National moved for summary judgment, arguing that the Loudins were third-party claimants and as such, are barred as matter of law from bringing their common law and statutory bad faith claims. The circuit court granted summary judgment in favor of National on the grounds that the Loudins were asserting a common law third-party bad faith claim which is not recognized in West Virginia and a statutory third-party bad faith expressly prohibited since 2005 by W.Va. Code §33-11-4a. The Loudins appealed.
As a matter of first impression, the West Virginia Supreme Court of Appeals reversed the circuit court’s grant of summary judgment in favor of National.

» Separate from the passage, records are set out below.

-- ==== Sys2Proof/Laws/Access.lean ====
section
/-!
SUPPORT. Translation reads memory and the contexts alone, so that changes elsewhere leave it; what the checks of a handle say.
-/
namespace Sys2Proof.Machine

open Sys2Proof.Safety

/-! ### Translation depends on memory, the contexts and the context in hand -/

variable {s t : State}

theorem State.rd64_congr (hm : s.mem = t.mem) (l : Nat) : s.rd64 l = t.rd64 l := by
  simp only [State.rd64, State.rdNat, State.bytes, hm]

theorem State.ctx_congr (hc : s.ctxs = t.ctxs) (c : Nat) : s.ctx c = t.ctx c := by simp only [State.ctx, hc]

theorem State.objEnt_congr (hm : s.mem = t.mem) (hc : s.ctxs = t.ctxs) (c oid : Nat) : s.objEnt c oid = t.objEnt c oid := by
  have h1 : s.leafLoc c oid = t.leafLoc c oid := by
    simp only [State.leafLoc, State.rd64_congr hm, State.ctx_congr hc]
  simp only [State.objEnt, h1, State.rd64_congr hm, State.ctx_congr hc]

theorem State.readExts_congr (hm : s.mem = t.mem) : ∀ (n l : Nat), s.readExts l n = t.readExts l n
  | 0, _ => rfl
  | n + 1, l => by simp only [State.readExts, State.rd64_congr hm, State.readExts_congr hm n]

theorem State.extsOf_congr (hm : s.mem = t.mem) (hc : s.ctxs = t.ctxs) (c oid : Nat) (x : ObjEnt) :
    s.extsOf c oid x = t.extsOf c oid x := by
  simp only [State.extsOf, State.ctx_congr hc, State.readExts_congr hm]

theorem State.placed_congr (hd : s.dev = t.dev) (p l : Nat) : s.placed p l = t.placed p l := by
  unfold State.placed State.owns State.stacks State.sbmPart
  rw [hd]

theorem State.placeIn_congr (hm : s.mem = t.mem) (hc : s.ctxs = t.ctxs) (hd : s.dev = t.dev) (c oid : Nat) (x : ObjEnt) (o : Nat) :
    s.placeIn c oid x o = t.placeIn c oid x o := by
  have h1 : s.resSet c x.layer = t.resSet c x.layer := by
    simp only [State.resSet, State.resWord, State.resLoc, State.rd64_congr hm, State.ctx_congr hc]
  unfold State.placeIn
  simp only [State.extsOf_congr hm hc, h1, State.ctx_congr hc, State.placed_congr hd]

theorem State.place_congr (hm : s.mem = t.mem) (hc : s.ctxs = t.ctxs) (hd : s.dev = t.dev) (c oid : Nat) (x : ObjEnt) (o : Nat) :
    s.place c oid x o = t.place c oid x o := by
  have h1 : s.winEnt c x.base = t.winEnt c x.base := by
    simp only [State.winEnt, State.rd64_congr hm, State.ctx_congr hc]
  have h2 : ∀ p k, s.export? p k = t.export? p k := by
    intro p k
    have : ∀ c, s.expEnt c k = t.expEnt c k := by
      intro c; simp only [State.expEnt, State.rd64_congr hm, State.ctx_congr hc]
    simp only [State.export?, hc, State.ctx_congr hc, this]
  simp only [State.place, State.placeIn_congr hm hc hd, h1, h2, State.objEnt_congr hm hc]

theorem State.placeParts_congr (hm : s.mem = t.mem) (hc : s.ctxs = t.ctxs) (hd : s.dev = t.dev) (c oid : Nat) (x : ObjEnt) :
    ∀ ps : List Part, s.placeParts c oid x ps = t.placeParts c oid x ps
  | [] => rfl
  | p :: ps => by simp only [State.placeParts, State.place_congr hm hc hd, State.placeParts_congr hm hc hd c oid x ps]

/-! ### Handle checks (R74, R175) -/

theorem Handle.check_none_iff (h : Handle) (k : Nat) (a : Int) (n : Nat) : h.check k a n = none ↔ Permits h k a n := by
  unfold Handle.check Permits
  cases h.tag <;> cases h.has k <;> simp

theorem elemsCheck_none_iff (h : Handle) (k : Nat) (al : Bool) (l : List (Int × Nat)) :
    elemsCheck h k al l = none ↔ (∀ q ∈ l, Permits h k q.1 q.2) ∧ (al = true → ∀ q ∈ l, q.1 % q.2 = 0) := by
  have h1 : (l.findSome? fun q => h.check k q.1 q.2) = none ↔ ∀ q ∈ l, Permits h k q.1 q.2 := by
    simp only [List.findSome?_eq_none_iff, Handle.check_none_iff]
  unfold elemsCheck
  cases h2 : l.findSome? (fun q => h.check k q.1 q.2) with
  | some c =>
    simp only [reduceCtorEq, false_iff]
    intro hh
    rw [h1.2 hh.1] at h2
    cases h2
  | none =>
    have h3 := h1.1 h2
    cases al
    · simpa using fun a b hq => h3 (a, b) hq
    · by_cases h4 : ∀ q ∈ l, q.1 % q.2 = 0
      · simp only [Bool.true_and]
        rw [if_neg (by simpa using fun a b hq => h4 (a, b) hq)]
        exact ⟨fun _ => ⟨h3, fun _ => h4⟩, fun _ => rfl⟩
      · simp only [Bool.true_and]
        have h5 : l.any (fun q => decide (q.1 % q.2 ≠ 0)) = true := by
          simp only [List.any_eq_true, decide_eq_true_eq]
          exact Classical.byContradiction fun h => h4 fun q hq => Classical.byContradiction fun h' => h ⟨q, hq, h'⟩
        rw [if_pos h5]
        exact ⟨fun h => by simp at h, fun h => absurd (h.2 trivial) h4⟩

/-! ### Admission of an access whose pieces are all resident -/

theorem firstFault_at (l : List (Part × Nat)) : firstFault (l.map fun q => (q.1, Place.at_ q.2)) = none := by
  simp only [firstFault, List.findSome?_eq_none_iff, List.mem_map]
  rintro _ ⟨q, -, rfl⟩
  rfl

theorem firstAbsent_at (l : List (Part × Nat)) : firstAbsent (l.map fun q => (q.1, Place.at_ q.2)) = none := by
  simp only [firstAbsent, List.findSome?_eq_none_iff, List.mem_map]
  rintro _ ⟨q, -, rfl⟩
  rfl

/-- A port whose sampling is off samples nothing. -/
theorem State.sample_off {s : State} {c : Nat} (h : (s.clu c).hscfg.getLsbD 0 = false) (typ : Nat) (sec : Bool) (core ctx oid : Nat) :
    ∀ (l : List (Nat × Nat)) (seen : List Nat), s.sample c typ sec core ctx oid seen l = s
  | [], _ => rfl
  | (o, a) :: l, seen => by
    have h1 : s.sampleLine c typ sec core ctx oid o a = s := by
      simp only [State.sampleLine, h, Bool.not_false, if_true]
    simp only [State.sample, h1, State.sample_off h typ sec core ctx oid l, ite_self]

/-- Where the tag of an LDH or STH lies. -/
def tagPlace (s : State) (r : Req) (x : ObjEnt) : Option (Nat × Bool) :=
  match r.tagQ with
  | none => none
  | some (a, t) => match s.place s.fctx r.h.oid x a with | .at_ q => some (q, t) | _ => none

/-- An admitted access is in flight and changes nothing else. -/
theorem State.access_admitted {s : State} {id : Nat} {r : Req} {x : ObjEnt} {ps : List Part} (hA : Admits s r.h r.parts x ps)
    (hs : spaceFault s.focus.eng r x = none)
    (hb : (s.exportBars s.fctx r.h.oid (!r.kind.isAtom) && (r.kind.isAtom || r.kind == .store)) = false) :
    s.access id r =
      { s with accs := s.accs ++ [{ sent s r.kind r.cls r.ann r.scope r.t r.h x ps (tagPlace s r x) r.dst r.tok r.far with id := id }] } := by
  obtain ⟨h0, h1, h2, -, locs, h4, rfl⟩ := hA
  have hc : ¬ (r.h.oid = cqOid ∧ (!isSeq s.focus.eng) = true) := by
    rcases h2 with h2 | h2
    · simp [h2]
    · simp [h2.1]
  unfold State.access
  rw [if_neg h0, if_neg hc]
  unfold State.admitReq
  simp only [h1, hs, hb, h4, firstFault_at, firstAbsent_at, Bool.false_eq_true, if_false]
  rcases h2 with h2 | h2
  · simp only [h2, if_true]
    simp only [List.map_map]
    rfl
  · by_cases hq : isSeq s.focus.eng = true
    · simp only [hq, if_true]
      simp only [List.map_map]
      rfl
    · simp only [if_neg hq, State.sample_off h2.2.1]
      simp only [List.map_map]
      rfl

/-- Admission sees memory, contexts, clusters, the focus and the context of the stream alone. -/
theorem Admits.congr {s t : State} {h : Handle} {parts : List Part} {x : ObjEnt} {ps : List Part} (hA : Admits s h parts x ps)
    (hm : s.mem = t.mem) (hc : s.ctxs = t.ctxs) (hd : s.dev = t.dev) (hk : s.clusters = t.clusters) (hf : s.focus = t.focus) (hx : s.fctx = t.fctx) :
    Admits t h parts x ps := by
  obtain ⟨h0, h1, h2, h3, locs, h4, h5⟩ := hA
  have hclu : ∀ c, s.clu c = t.clu c := fun c => by simp only [State.clu, hk]
  refine ⟨h0, ?_, ?_, ?_, locs, ?_, h5⟩
  · rw [← hx, ← State.objEnt_congr hm hc]; exact h1
  · rw [← hf, ← hclu]; exact h2
  · rw [← hf]; exact h3
  · rw [← hx, ← State.placeParts_congr hm hc hd]; exact h4

/-- A change of an engine that leaves its gang leaves the context of every stream. -/
theorem State.ctxOf_modEng (s : State) (e j : Nat) (f : Engine → Engine) (h : (f (s.eng e)).gang = (s.eng e).gang) :
    (s.modEng e f).ctxOf j = s.ctxOf j := by
  have h1 : ((s.modEng e f).eng j).gang = (s.eng j).gang := by
    rw [State.eng_modEng]
    split
    · subst j; exact h
    · rfl
  unfold State.ctxOf
  rw [h1]
  rfl

end Sys2Proof.Machine
end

The Court found that, under the unique facts of the case, the Loudins’ bad faith cause of action has characteristics of both first-party and third-party bad faith claims. In so ruling, the Court noted that:
when a policyholder files a claim with his insurer, alleging that a non-named insured under the same policy caused him injury, the policyholder is a first-party claimant in any subsequent bad faith action against his insurer arising from the handling the policyholder’s claim.
Noting West Virginia’s firm public policy to hold insurers accountable in a court of law when insurers wrongfully deny coverage to insureds who have paid premiums, the Court concluded that the circuit court’s rejection of Loudin as a first-party claimant “effectively terminated [his] right to seek legal redress for alleged improper handling” of the claim.